The main benefit of hybrid cloud architecture is its flexibility. On-premises IT infrastructure requires time and money. Additionally, adding capacity involves advanced planning.
Whenever you need IT resources on short notice, the cloud is ready and able to provide them. Cloud bursting refers to the use of public clouds when demand exceeds private cloud resources. Some businesses have seasonal spikes that can put an extra strain on private clouds, which the public cloud can then handle.
Demand can also change depending on geographic location and events. With the public cloud, your organization can deal with these and other unanticipated IT loads without having to invest in expensive and inefficient on-premises IT resources.
By using a hybrid cloud, you can take advantage of the economies of cloud-based backup without maintaining a separate disaster recovery site. Should your primary data center or private cloud crash, you can “spin up” snapshots stored in the public cloud and resume your apps with minimal problems.

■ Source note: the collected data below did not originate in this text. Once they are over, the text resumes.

-- ==== Sys2Proof/Laws/State.lean ====
section
/-! SUPPORT. For each update of the device: what every field reads after it. The updates of one mechanism's parts and the register
writes by bit, by Bool and by counter are first brought to their normal forms, `modMech` and `set`. -/
namespace Sys2Proof.Machine
namespace Dev

variable (d : Dev)

/-! ### Normal forms -/
@[simp] theorem modMch_eq (m : Mech) (f) : d.modMch m f = d.modMech m fun x => { x with mch := f x.mch } := rfl
@[simp] theorem modSrv_eq (m : Mech) (f) : d.modSrv m f = d.modMech m fun x => { x with srv := f x.srv } := rfl
@[simp] theorem modOpt_eq (m : Mech) (f) : d.modOpt m f = d.modMech m fun x => { x with opt := f x.opt } := rfl
@[simp] theorem modSpn_eq (m : Mech) (f) : d.modSpn m f = d.modMech m fun x => { x with spn := f x.spn } := rfl
@[simp] theorem modSld_eq (m : Mech) (f) : d.modSld m f = d.modMech m fun x => { x with sld := f x.sld } := rfl
@[simp] theorem modHlk_eq (m : Mech) (f) : d.modHlk m f = d.modMech m fun x => { x with hlk := f x.hlk } := rfl
@[simp] theorem modGate_eq (m : Mech) (f) : d.modGate m f = d.modMech m fun x => { x with gate := f x.gate } := rfl
@[simp] theorem modPins_eq (m : Mech) (f) : d.modPins m f = d.modMech m fun x => { x with pins := f x.pins } := rfl
@[simp] theorem modFsq_eq (m : Mech) (f) : d.modFsq m f = d.modMech m fun x => { x with fsq := f x.fsq } := rfl
@[simp] theorem modWch_eq (m : Mech) (f) : d.modWch m f = d.modMech m fun x => { x with wch := f x.wch } := rfl
@[simp] theorem modRch_eq (m : Mech) (f) : d.modRch m f = d.modMech m fun x => { x with rch := f x.rch } := rfl
@[simp] theorem modClk_eq (m : Mech) (f) : d.modClk m f = d.modMech m fun x => { x with clk := f x.clk } := rfl
@[simp] theorem modCore_eq (f : CoreClk → CoreClk) : d.modCore f = d.modOx fun o => { o with clk := f o.clk } := rfl
@[simp] theorem modGoat_eq (m : Mech) (f) : d.modGoat m f = d.modMech m fun x => { x with goat := f x.goat } := rfl
@[simp] theorem setB_eq (f : Field) (b : Bool) : d.setB f b = d.set f (b2n b) := rfl
@[simp] theorem setS_eq (f : Field) (v : Int) : d.setS f v = d.set f (ofSigned f.width v) := rfl
@[simp] theorem count_eq (f : Field) (n : Nat) : d.count f n = d.set f (min (2 ^ f.width - 1) (d.get f + n)) := rfl
@[simp] theorem countWrap_eq (f : Field) (n : Nat) : d.countWrap f n = d.set f (d.get f + n) := rfl
@[simp] theorem setBit_eq (f : Field) (i : Nat) (b : Bool) : d.setBit f i b = d.set f (putb (d.get f) i b) := rfl
@[simp] theorem setAll_nil : d.setAll [] = d := rfl
@[simp] theorem setAll_cons (f : Field) (v : Nat) (t : List (Field × Nat)) : d.setAll ((f, v) :: t) = (d.set f v).setAll t := rfl
@[simp] theorem fireEvt_eq (v : Nat) : d.fireEvt v = d.fire d.evtPort v := rfl
@[simp] theorem modDisc_eq (i : Nat) (f : Disc → Disc) :
    d.modDisc i f = d.modArc fun a => { a with discs := a.discs.map (fun x => if x.ident = i then f x else x) } := rfl

/-! ### set -/
@[simp] theorem set_latches (f : Field) (v : Nat) : (d.set f v).latches = d.latches := rfl
@[simp] theorem set_free (f : Field) (v : Nat) : (d.set f v).free = d.free := rfl
@[simp] theorem set_out (f : Field) (v : Nat) : (d.set f v).out = d.out := rfl
@[simp] theorem set_ox (f : Field) (v : Nat) : (d.set f v).ox = d.ox := rfl
@[simp] theorem set_vlog (f : Field) (v : Nat) : (d.set f v).vlog = d.vlog := rfl
@[simp] theorem set_elog (f : Field) (v : Nat) : (d.set f v).elog = d.elog := rfl
@[simp] theorem set_health (f : Field) (v : Nat) : (d.set f v).health = d.health := rfl
@[simp] theorem set_pest (f : Field) (v : Nat) : (d.set f v).pest = d.pest := rfl
@[simp] theorem set_feats (f : Field) (v : Nat) : (d.set f v).feats = d.feats := rfl
@[simp] theorem set_parts (f : Field) (v : Nat) : (d.set f v).parts = d.parts := rfl
@[simp] theorem set_ports (f : Field) (v : Nat) : (d.set f v).ports = d.ports := rfl
@[simp] theorem set_img (f : Field) (v : Nat) : (d.set f v).img = d.img := rfl
@[simp] theorem set_mech (f : Field) (v : Nat) : (d.set f v).mech = d.mech := rfl
@[simp] theorem set_slots (f : Field) (v : Nat) : (d.set f v).slots = d.slots := rfl
@[simp] theorem set_bufx (f : Field) (v : Nat) : (d.set f v).bufx = d.bufx := rfl
@[simp] theorem set_arc (f : Field) (v : Nat) : (d.set f v).arc = d.arc := rfl
@[simp] theorem set_dma (f : Field) (v : Nat) : (d.set f v).dma = d.dma := rfl
@[simp] theorem set_mdc (f : Field) (v : Nat) : (d.set f v).mdc = d.mdc := rfl
@[simp] theorem set_sec (f : Field) (v : Nat) : (d.set f v).sec = d.sec := rfl
@[simp] theorem set_fw (f : Field) (v : Nat) : (d.set f v).fw = d.fw := rfl
@[simp] theorem set_qe (f : Field) (v : Nat) : (d.set f v).qe = d.qe := rfl
@[simp] theorem set_jtag (f : Field) (v : Nat) : (d.set f v).jtag = d.jtag := rfl
@[simp] theorem set_boundary (f : Field) (v : Nat) : (d.set f v).boundary = d.boundary := rfl
@[simp] theorem set_regs (f : Field) (v : Nat) : (d.set f v).regs = Sparse.put f.reset d.regs f.key (v % 2 ^ f.width) := rfl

A hybrid cloud can provide cost-effective IT resources without incurring capital expenses or labor costs. Finding the right configuration, service provider, and location can cut costs by matching on-demand resources with tasks that fit them best. When you need to scale, redeploy, or reduce services, you can save money through increased efficiency and by avoiding unnecessary expenses.
With hybrid cloud architecture, you can move front-end and stateless applications to the cloud first. Later, you can move other applications either in virtual machines or containers. You can also still maintain legacy applications that you cannot transfer to the cloud on-premises for regulatory compliance, governance, or other reasons.